Fonseca-Figueredo’s contention that the district court impermissibly
placed the burden of proving the facts to defeat the enhancement on him is
unavailing, as he has taken the district court’s questions at sentencing out of
context. The district court did not err in applying § 2L1.1(b)(6) because the
record supports a finding that “the offense involved intentionally or recklessly
creating a substantial risk of death or serious bodily injury to another person.”
§ 2L1.1(b)(6).

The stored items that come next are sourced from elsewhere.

-- ==== Sys2Proof/Certificates/Slice0/Obligations.lean ====
section
/-!
DEFINITION. The statements for the provers.
-/

open Sys2Proof Sys2Proof.Machine

/-! ### The step and the frames of a link -/

/-- A step takes the command at the front of the queue and runs it on the state with the rest of the queue. -/
def Obligations.StepRunsTheFrontCommand : Prop :=
  ∀ (s : State) (c : Instr) (rest : List Instr),
    s.pending = c :: rest → step s = exec c { s with pending := rest }

/-- What the arrival of a valid frame does to its link, and when a request, one of unknown kind among them, is discarded
unanswered: while RESET is held, while the link is HELD or has a CLOSE or RESTART pending, and, counted, while the reply
queue is full (R149, R150, R152, R158, R162). -/
def Obligations.FramesArriveOrAreDiscarded : Prop :=
  (∀ (s : State) (n : Link), (s.link n).state ≠ .up → s.heard n = s.setReceiver n .hunting)
  ∧ (∀ (s : State) (n : Link), (s.link n).state = .up →
      s.heard n = (s.setReceiver n .hunting).setLink n
        { s.link n with inactivity :=
            if (s.link n).inactivityTimeout = 0 then none else some ((s.link n).inactivityTimeout * 100) })
  ∧ ∀ (c : Instr) (n : Link) (s : State),
      ((∃ tag body, c.request = some (n, tag, body))
        ∨ ∃ k tag p, c = .unknownRequest n k tag p ∧ k ∉ requestKinds) →
      (s.resetIsHeld = true → exec c s = .next s)
      ∧ (s.runs → ((s.link n).state = .held ∨ (s.link n).closing ≠ .nothing) → exec c s = .next s)
      ∧ (s.runs → (s.link n).state ≠ .held → (s.link n).closing = .nothing → 4 ≤ (s.link n).replies.length →
          exec c s = .next ((s.heard n).setLink n
            { (s.heard n).link n with discarded := min 255 ((s.link n).discarded + 1) }))

/-- The first three checks: a kind that names no request, then the payload's length or shape, then the session, in that
order, each answered by its result and nothing else (R152, R162, R163, Table 10-4). -/
def Obligations.KindThenShapeThenSession : Prop :=
  (∀ (s : State) (n : Link) (k tag : Byte) (p : List Byte), s.answers n → k ∉ requestKinds →
      exec (.unknownRequest n k tag p) s = .next ((s.heard n).replied n tag .unknown []))
  ∧ ∀ (c : Instr) (n : Link) (tag : Byte) (body : State → Answer × State) (s : State),
      c.request = some (n, tag, body) → s.answers n →
      (c.shaped = false → exec c s = .next ((s.heard n).replied n tag .malformed []))
      ∧ (c.shaped = true → c.isOpen = false → (s.link n).state = .silent →
          exec c s = .next ((s.heard n).replied n tag .notOpen []))

/-- A request that fails a check is answered with the result alone and changes nothing else (R163, R164). -/
def Obligations.RefusedRequestsChangeNothing : Prop :=
  ∀ (c : Instr) (n : Link) (tag : Byte) (body : State → Answer × State) (s : State),
    c.request = some (n, tag, body) → s.answers n → (body (s.heard n)).1.result ≠ .ok →
    exec c s = .next ((s.heard n).replied n tag (body (s.heard n)).1.result [])

/-- A request that names a watch: an index above 31 gives BAD-VALUE, a FREE entry NO-ENTRY, and an owner-type request from
a link that is neither owner nor holder NOT-AUTHORITY (R6, R163). -/
def Obligations.WatchRequestsAreCheckedInOrder : Prop :=
  ∀ (c : Instr) (n : Link) (tag : Byte) (body : State → Answer × State) (b : Byte) (s : State),
    c.request = some (n, tag, body) → c.watchIndex = some b → c.shaped = true → s.serves n →
    (31 < b.toNat → exec c s = .next ((s.heard n).replied n tag .badValue []))
    ∧ ∀ i : WatchIx, b.toNat = i.val →
        ((s.watch i).state = .free → exec c s = .next ((s.heard n).replied n tag .noEntry []))
        ∧ ((s.watch i).state ≠ .free → c.ownerTypeIndex = some b → ¬ s.mayAct n i →
            exec c s = .next ((s.heard n).replied n tag .notAuthority []))

/-- A privileged request, or a YIELD, from a link that is not the holder in state HELD gives NOT-AUTHORITY once its earlier
checks are passed (R143, R136, R144). -/
def Obligations.PrivilegedRequestsNeedTheHolder : Prop :=
  ∀ (s : State) (n : Link) (tag : Byte), s.serves n → s.authority.mode ≠ .held n →
    (∀ i : WatchIx, (s.watch i).state ≠ .free →
      exec (.clear n tag [byteOf i]) s = .next ((s.heard n).replied n tag .notAuthority []))
    ∧ (∀ p : List Byte, p.length = 7 → (readLineSet p).isSome = true →
        exec (.lineSet n tag p) s = .next ((s.heard n).replied n tag .notAuthority []))
    ∧ (∀ (o : OutputIx) (lo hi : Byte), (lo ≠ 0 ∨ hi ≠ 0) →
        exec (.pulse n tag [byteOf o, lo, hi]) s = .next ((s.heard n).replied n tag .notAuthority []))
    ∧ (∀ o : OutputIx, exec (.hold n tag [byteOf o]) s = .next ((s.heard n).replied n tag .notAuthority [])
        ∧ exec (.unhold n tag [byteOf o]) s = .next ((s.heard n).replied n tag .notAuthority []))
    ∧ exec (.restart n tag []) s = .next ((s.heard n).replied n tag .notAuthority [])
    ∧ exec (.yieldReq n tag []) s = .next ((s.heard n).replied n tag .notAuthority [])

/-- A client's frame, sent byte by byte to a hunting receiver, is taken as exactly its command: the START, LEN, KIND, TAG,
PAYLOAD and CHECK of every request, ACK or frame of unknown kind are read back whole (Table 9-2, Table 10-1, R147 to R149,
R152, R162). That a frame command stands for its bytes is the model's reading of the table (log 13). -/
def Obligations.WireFrameIsItsCommand : Prop :=
  ∀ (c : Instr) (n : Link) (k tag : Byte) (p : List Byte) (s : State),
    c.frame = some (n, k, tag, p) → c.wellFormed = true → (s.receiver n).collected = none →
    core.run (frameBytes k tag p).length
        { s with pending := (frameBytes k tag p).map fun b => Instr.receiverTakesByte n b }
      = exec c { s with pending := [] }

/-- The CHECK: the register starts at 0xFFFF, takes each byte in its upper half by exclusive-or and eight shifts, and
gives 0x29B1 for "1" to "9"; a frame whose CHECK disagrees is counted and discarded, as a command and as its last byte
comes, and on a link that takes nothing it is not counted (R147, R149, R150). -/
def Obligations.CheckIsTheCrcOfTheFrame : Prop :=
  crc [] = 0xFFFF
  ∧ (∀ (bs : List Byte) (b : Byte), crc (bs ++ [b]) =
      (crcShift ∘ crcShift ∘ crcShift ∘ crcShift ∘ crcShift ∘ crcShift ∘ crcShift ∘ crcShift)
        (crc bs ^^^ (b ++ 0#8)))
  ∧ (∀ r : Half, crcShift r = if r.getLsbD 15 then (r <<< 1) ^^^ 0x1021 else r <<< 1)
  ∧ crc [0x31, 0x32, 0x33, 0x34, 0x35, 0x36, 0x37, 0x38, 0x39] = 0x29B1
  ∧ (∀ (k tag : Byte) (p : List Byte), frameBytes k tag p =
      [0xC3, BitVec.ofNat 8 p.length, k, tag] ++ p
        ++ [(crc (BitVec.ofNat 8 p.length :: k :: tag :: p)).setWidth 8,
            (crc (BitVec.ofNat 8 p.length :: k :: tag :: p) >>> 8).setWidth 8])
  ∧ ∀ (s : State) (n : Link) (k tag : Byte) (p : List Byte), s.runs →
      let counted := (s.setReceiver n .hunting).setLink n
        { s.link n with checkErrors := min 65535 ((s.link n).checkErrors + 1) }
      ((s.link n).state ≠ .held → (s.link n).closing = .nothing →
        (∀ check : Half, check ≠ crc (BitVec.ofNat 8 p.length :: k :: tag :: p) →
          exec (.checkError n k tag p check) s = .next counted)
        ∧ ∀ lo hi : Byte, p.length ≤ 58 →
            (s.receiver n).collected = some (BitVec.ofNat 8 p.length :: k :: tag :: p ++ [lo]) →
            (lo ≠ (crc (BitVec.ofNat 8 p.length :: k :: tag :: p)).setWidth 8
              ∨ hi ≠ (crc (BitVec.ofNat 8 p.length :: k :: tag :: p) >>> 8).setWidth 8) →
            exec (.receiverTakesByte n hi) s = .next counted)
      ∧ ∀ check : Half, ((s.link n).state = .held ∨ (s.link n).closing ≠ .nothing) →
          exec (.checkError n k tag p check) s = .next s

/-! ### Sessions -/

/-- An OPEN on a SILENT link whose last session's end has been dealt with opens a session; one with an item out of range
gives BAD-VALUE (R154, R87, R158). -/
def Obligations.OpenOpensASession : Prop :=
  (∀ (s : State) (n : Link) (tag : Byte) (p : List Byte) (f : Level), s.answers n → (s.link n).state = .silent →
      (∀ e ∈ s.transit.noticeEnds, e.link ≠ n) → n ∉ s.transit.authorityEnds → openInRange p →
      (byteAt p 5).toNat = f.val →
      exec (.openReq n tag p) s = .next
        ((((s.setReceiver n .hunting).setLink n
            { s.link n with
              state := .up
              session := (s.link n).session + 1
              client := byteAt p 0
              inactivityTimeout := halfAt p 3
              inactivity := if halfAt p 3 = 0 then none else some (halfAt p 3 * 100) }).setDelivery n
            { s.delivery n with
              window := (byteAt p 1).toNat, ackTimeout := (byteAt p 2).toNat, floor := f, nextNumber := 0 }).replied
          n tag .ok ([(s.link n).session + 1, s.resetCause.code, 1, 64, 32, 16] ++ uptimeBytes s.uptime)))
  ∧ ∀ (s : State) (n : Link) (tag : Byte) (p : List Byte), s.answers n → p.length = 6 → ¬ openInRange p →
      exec (.openReq n tag p) s = .next ((s.heard n).replied n tag .badValue [])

Reckless conduct for purposes of the enhancement includes
“carrying substantially more passengers than the rated capacity of a motor
vehicle” and “harboring persons in a crowded, dangerous, or inhumane
condition.” § 2L1.1, comment. (n.3).
The evidence shows that Fonseca-Figueredo transported nine aliens
inside the cab of his tractor-trailer, which was equipped with only two seats.
Two aliens traveled in contorted positions inside shut closets not meant for a
person to stand, and seven were packed like “sardines” under two twin-size
mattresses in the sleeper compartment. This evidence supports the
enhancement. See United States v. Mata, 624 F.3d 170, 172, 174-75 (5th Cir.
2010); United States v. Zuniga-Amezquita, 468 F.3d 886, 889 (5th Cir. 2006).
We need not reach Fonseca-Figueredo’s assertion that the district court
clearly erred by accepting the translation of the word “encerrado” as locked up.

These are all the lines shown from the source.